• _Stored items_
════════
-- ==== Sys2Proof/Laws/Frames.lean ====
section
/-! SUPPORT. One lemma for each shared operation: the parts of the state that it leaves alone. -/

set_option linter.unusedTactic false
set_option linter.unreachableTactic false
set_option linter.unnecessarySeqFocus false
set_option linter.unusedSimpArgs false

namespace Sys2Proof.Machine

/-- A fold keeps what each of its steps keeps. -/
theorem foldl_frame {α β : Type} (g : State → β) (f : State → α → State) (h : ∀ s a, g (f s a) = g s)
    (l : List α) (s : State) : g (l.foldl f s) = g s := by
  induction l generalizing s with
  | nil => rfl
  | cons a r ih => exact (ih (f s a)).trans (h s a)

/-- What `setSpindle` leaves alone. -/
@[simp] theorem State.setSpindle_frame (s : State) (i : SpindleId) (st : SpindleState) :
    (State.setSpindle s i st).link = s.link ∧
      (State.setSpindle s i st).jobs = s.jobs ∧
      (State.setSpindle s i st).discs = s.discs ∧
      (State.setSpindle s i st).staging = s.staging ∧
      (State.setSpindle s i st).bays = s.bays ∧
      (State.setSpindle s i st).governor = s.governor ∧
      (State.setSpindle s i st).verify = s.verify ∧
      (State.setSpindle s i st).labels = s.labels ∧
      (State.setSpindle s i st).printer = s.printer ∧
      (State.setSpindle s i st).settings = s.settings ∧
      (State.setSpindle s i st).sensors = s.sensors ∧
      (State.setSpindle s i st).now = s.now ∧
      (State.setSpindle s i st).dispatchWanted = s.dispatchWanted ∧
      (State.setSpindle s i st).pending = s.pending := by
  unfold State.setSpindle
  (repeat' split) <;> simp

/-- What `askOrphan` leaves alone. -/
@[simp] theorem State.askOrphan_frame (s : State) (w : OrphanAt) :
    (State.askOrphan s w).1.link = s.link ∧
      (State.askOrphan s w).1.jobs = s.jobs ∧
      (State.askOrphan s w).1.staging = s.staging ∧
      (State.askOrphan s w).1.bays = s.bays ∧
      (State.askOrphan s w).1.governor = s.governor ∧
      (State.askOrphan s w).1.verify = s.verify ∧
      (State.askOrphan s w).1.trans = s.trans ∧
      (State.askOrphan s w).1.labels = s.labels ∧
      (State.askOrphan s w).1.printer = s.printer ∧
      (State.askOrphan s w).1.status = s.status ∧
      (State.askOrphan s w).1.settings = s.settings ∧
      (State.askOrphan s w).1.sensors = s.sensors ∧
      (State.askOrphan s w).1.now = s.now ∧
      (State.askOrphan s w).1.dispatchWanted = s.dispatchWanted ∧
      (State.askOrphan s w).1.pending = s.pending := by
  unfold State.askOrphan
  split <;> simp

/-- What `countJob` leaves alone. -/
@[simp] theorem State.countJob_frame (s : State) (slot : JobSlot) (f : Job → Job) :
    (State.countJob s slot f).link = s.link ∧
      (State.countJob s slot f).discs = s.discs ∧
      (State.countJob s slot f).staging = s.staging ∧
      (State.countJob s slot f).bays = s.bays ∧
      (State.countJob s slot f).governor = s.governor ∧
      (State.countJob s slot f).verify = s.verify ∧
      (State.countJob s slot f).trans = s.trans ∧
      (State.countJob s slot f).labels = s.labels ∧
      (State.countJob s slot f).printer = s.printer ∧
      (State.countJob s slot f).settings = s.settings ∧
      (State.countJob s slot f).sensors = s.sensors ∧
      (State.countJob s slot f).now = s.now ∧
      (State.countJob s slot f).dispatchWanted = s.dispatchWanted ∧
      (State.countJob s slot f).pending = s.pending := by
  unfold State.countJob
  (repeat' split) <;> (try simp) <;> (repeat' split) <;> (try simp) <;> (repeat' split) <;> simp

/-- What `drainTest` leaves alone. -/
@[simp] theorem State.drainTest_frame (s : State) :
    (State.drainTest s).link = s.link ∧
      (State.drainTest s).discs = s.discs ∧
      (State.drainTest s).staging = s.staging ∧
      (State.drainTest s).bays = s.bays ∧
      (State.drainTest s).governor = s.governor ∧
      (State.drainTest s).verify = s.verify ∧
      (State.drainTest s).trans = s.trans ∧
      (State.drainTest s).labels = s.labels ∧
      (State.drainTest s).printer = s.printer ∧
      (State.drainTest s).settings = s.settings ∧
      (State.drainTest s).sensors = s.sensors ∧
      (State.drainTest s).now = s.now ∧
      (State.drainTest s).dispatchWanted = s.dispatchWanted ∧
      (State.drainTest s).pending = s.pending := by
  unfold State.drainTest
  (repeat' split) <;> simp

/-- What `freeRecord` leaves alone. -/
@[simp] theorem State.freeRecord_frame (s : State) (n : Nat) :
    (State.freeRecord s n).link = s.link ∧
      (State.freeRecord s n).staging = s.staging ∧
      (State.freeRecord s n).bays = s.bays ∧
      (State.freeRecord s n).governor = s.governor ∧
      (State.freeRecord s n).verify = s.verify ∧
      (State.freeRecord s n).trans = s.trans ∧
      (State.freeRecord s n).labels = s.labels ∧
      (State.freeRecord s n).printer = s.printer ∧
      (State.freeRecord s n).settings = s.settings ∧
      (State.freeRecord s n).sensors = s.sensors ∧
      (State.freeRecord s n).now = s.now ∧
      (State.freeRecord s n).dispatchWanted = s.dispatchWanted ∧
      (State.freeRecord s n).pending = s.pending := by
  unfold State.freeRecord
  simp

/-- What `deleteRecord` leaves alone. -/
@[simp] theorem State.deleteRecord_frame (s : State) (n : Nat) :
    (State.deleteRecord s n).link = s.link ∧
      (State.deleteRecord s n).staging = s.staging ∧
      (State.deleteRecord s n).bays = s.bays ∧
      (State.deleteRecord s n).governor = s.governor ∧
      (State.deleteRecord s n).verify = s.verify ∧
      (State.deleteRecord s n).trans = s.trans ∧
      (State.deleteRecord s n).labels = s.labels ∧
      (State.deleteRecord s n).printer = s.printer ∧
      (State.deleteRecord s n).settings = s.settings ∧
      (State.deleteRecord s n).sensors = s.sensors ∧
      (State.deleteRecord s n).now = s.now ∧
      (State.deleteRecord s n).dispatchWanted = s.dispatchWanted ∧
      (State.deleteRecord s n).pending = s.pending := by
  unfold State.deleteRecord
  (repeat' split) <;> simp

/-- What `retire` leaves alone. -/
@[simp] theorem State.retire_frame (s : State) (n : Nat) (at_ : BinId) :
    (State.retire s n at_).link = s.link ∧
      (State.retire s n at_).staging = s.staging ∧
      (State.retire s n at_).bays = s.bays ∧
      (State.retire s n at_).governor = s.governor ∧
      (State.retire s n at_).verify = s.verify ∧
      (State.retire s n at_).trans = s.trans ∧
      (State.retire s n at_).labels = s.labels ∧
      (State.retire s n at_).printer = s.printer ∧
      (State.retire s n at_).settings = s.settings ∧
      (State.retire s n at_).sensors = s.sensors ∧
      (State.retire s n at_).now = s.now ∧
      (State.retire s n at_).dispatchWanted = s.dispatchWanted ∧
      (State.retire s n at_).pending = s.pending := by
  unfold State.retire
  (repeat' split) <;> simp

/-- What `stageSpace` leaves alone. -/
@[simp] theorem State.stageSpace_frame (s : State) :
    (State.stageSpace s).link = s.link ∧
      (State.stageSpace s).jobs = s.jobs ∧
      (State.stageSpace s).discs = s.discs ∧
      (State.stageSpace s).bays = s.bays ∧
      (State.stageSpace s).governor = s.governor ∧
      (State.stageSpace s).verify = s.verify ∧
      (State.stageSpace s).trans = s.trans ∧
      (State.stageSpace s).labels = s.labels ∧
      (State.stageSpace s).printer = s.printer ∧
      (State.stageSpace s).settings = s.settings ∧
      (State.stageSpace s).sensors = s.sensors ∧
      (State.stageSpace s).now = s.now ∧
      (State.stageSpace s).dispatchWanted = s.dispatchWanted ∧
      (State.stageSpace s).pending = s.pending := by
  unfold State.stageSpace
  (repeat' split) <;> simp

/-- What `returnSegments` leaves alone. -/
@[simp] theorem State.returnSegments_frame (s : State) (k : Nat) :
    (State.returnSegments s k).link = s.link ∧
      (State.returnSegments s k).jobs = s.jobs ∧
      (State.returnSegments s k).discs = s.discs ∧
      (State.returnSegments s k).bays = s.bays ∧
      (State.returnSegments s k).governor = s.governor ∧
      (State.returnSegments s k).verify = s.verify ∧
      (State.returnSegments s k).trans = s.trans ∧
      (State.returnSegments s k).labels = s.labels ∧
      (State.returnSegments s k).printer = s.printer ∧
      (State.returnSegments s k).settings = s.settings ∧
      (State.returnSegments s k).sensors = s.sensors ∧
      (State.returnSegments s k).now = s.now ∧
      (State.returnSegments s k).dispatchWanted = s.dispatchWanted ∧
      (State.returnSegments s k).pending = s.pending := by
  unfold State.returnSegments
  (repeat' split) <;> simp

/-- What `endPass` leaves alone. -/
@[simp] theorem State.endPass_frame (s : State) (k : ImageId) (i : Image) :
    (State.endPass s k i).link = s.link ∧
      (State.endPass s k i).jobs = s.jobs ∧
      (State.endPass s k i).discs = s.discs ∧
      (State.endPass s k i).bays = s.bays ∧
      (State.endPass s k i).governor = s.governor ∧
      (State.endPass s k i).verify = s.verify ∧
      (State.endPass s k i).trans = s.trans ∧
      (State.endPass s k i).labels = s.labels ∧
      (State.endPass s k i).printer = s.printer ∧
      (State.endPass s k i).settings = s.settings ∧
      (State.endPass s k i).sensors = s.sensors ∧
      (State.endPass s k i).now = s.now ∧
      (State.endPass s k i).dispatchWanted = s.dispatchWanted ∧
      (State.endPass s k i).pending = s.pending := by
  unfold State.endPass
  simp

/-- What `passEndTest` leaves alone. -/
@[simp] theorem State.passEndTest_frame (s : State) (k : ImageId) :
    (State.passEndTest s k).link = s.link ∧
      (State.passEndTest s k).jobs = s.jobs ∧
      (State.passEndTest s k).discs = s.discs ∧
      (State.passEndTest s k).bays = s.bays ∧
      (State.passEndTest s k).governor = s.governor ∧
      (State.passEndTest s k).verify = s.verify ∧
      (State.passEndTest s k).trans = s.trans ∧
      (State.passEndTest s k).labels = s.labels ∧
      (State.passEndTest s k).printer = s.printer ∧
      (State.passEndTest s k).settings = s.settings ∧
      (State.passEndTest s k).sensors = s.sensors ∧
      (State.passEndTest s k).now = s.now ∧
      (State.passEndTest s k).dispatchWanted = s.dispatchWanted ∧
      (State.passEndTest s k).pending = s.pending := by
  unfold State.passEndTest
  (repeat' split) <;> simp

/-- What `releaseHead` leaves alone. -/
@[simp] theorem State.releaseHead_frame (s : State) (k : ImageId) (i : Image) :
    (State.releaseHead s k i).link = s.link ∧
      (State.releaseHead s k i).jobs = s.jobs ∧
      (State.releaseHead s k i).discs = s.discs ∧
      (State.releaseHead s k i).bays = s.bays ∧
      (State.releaseHead s k i).governor = s.governor ∧
      (State.releaseHead s k i).verify = s.verify ∧
      (State.releaseHead s k i).trans = s.trans ∧
      (State.releaseHead s k i).labels = s.labels ∧
      (State.releaseHead s k i).printer = s.printer ∧
      (State.releaseHead s k i).settings = s.settings ∧
      (State.releaseHead s k i).sensors = s.sensors ∧
      (State.releaseHead s k i).now = s.now ∧
      (State.releaseHead s k i).dispatchWanted = s.dispatchWanted ∧
      (State.releaseHead s k i).pending = s.pending := by
  unfold State.releaseHead
  simp

/-- What `releaseLoop` leaves alone. -/
@[simp] theorem State.releaseLoop_frame (k : ImageId) (m : Nat) (s : State) :
    (State.releaseLoop k m s).link = s.link ∧
      (State.releaseLoop k m s).jobs = s.jobs ∧
      (State.releaseLoop k m s).discs = s.discs ∧
      (State.releaseLoop k m s).bays = s.bays ∧
      (State.releaseLoop k m s).governor = s.governor ∧
      (State.releaseLoop k m s).verify = s.verify ∧
      (State.releaseLoop k m s).trans = s.trans ∧
      (State.releaseLoop k m s).labels = s.labels ∧
      (State.releaseLoop k m s).printer = s.printer ∧
      (State.releaseLoop k m s).settings = s.settings ∧
      (State.releaseLoop k m s).sensors = s.sensors ∧
      (State.releaseLoop k m s).now = s.now ∧
      (State.releaseLoop k m s).dispatchWanted = s.dispatchWanted ∧
      (State.releaseLoop k m s).pending = s.pending := by
  induction m generalizing s with
  | zero => simp [State.releaseLoop]
  | succ m ih =>
    unfold State.releaseLoop
    (repeat' split) <;> simp_all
════════
• _Requirement_
Reproduce the entries above exactly, but only the lines between the line holding "(State.askOrphan s w).1.labels" and the line holding "(State.askOrphan s w).1.dispatchWanted", inclusive.

• _Solution for this problem_
      (State.askOrphan s w).1.labels = s.labels ∧
      (State.askOrphan s w).1.printer = s.printer ∧
      (State.askOrphan s w).1.status = s.status ∧
      (State.askOrphan s w).1.settings = s.settings ∧
      (State.askOrphan s w).1.sensors = s.sensors ∧
      (State.askOrphan s w).1.now = s.now ∧
      (State.askOrphan s w).1.dispatchWanted = s.dispatchWanted ∧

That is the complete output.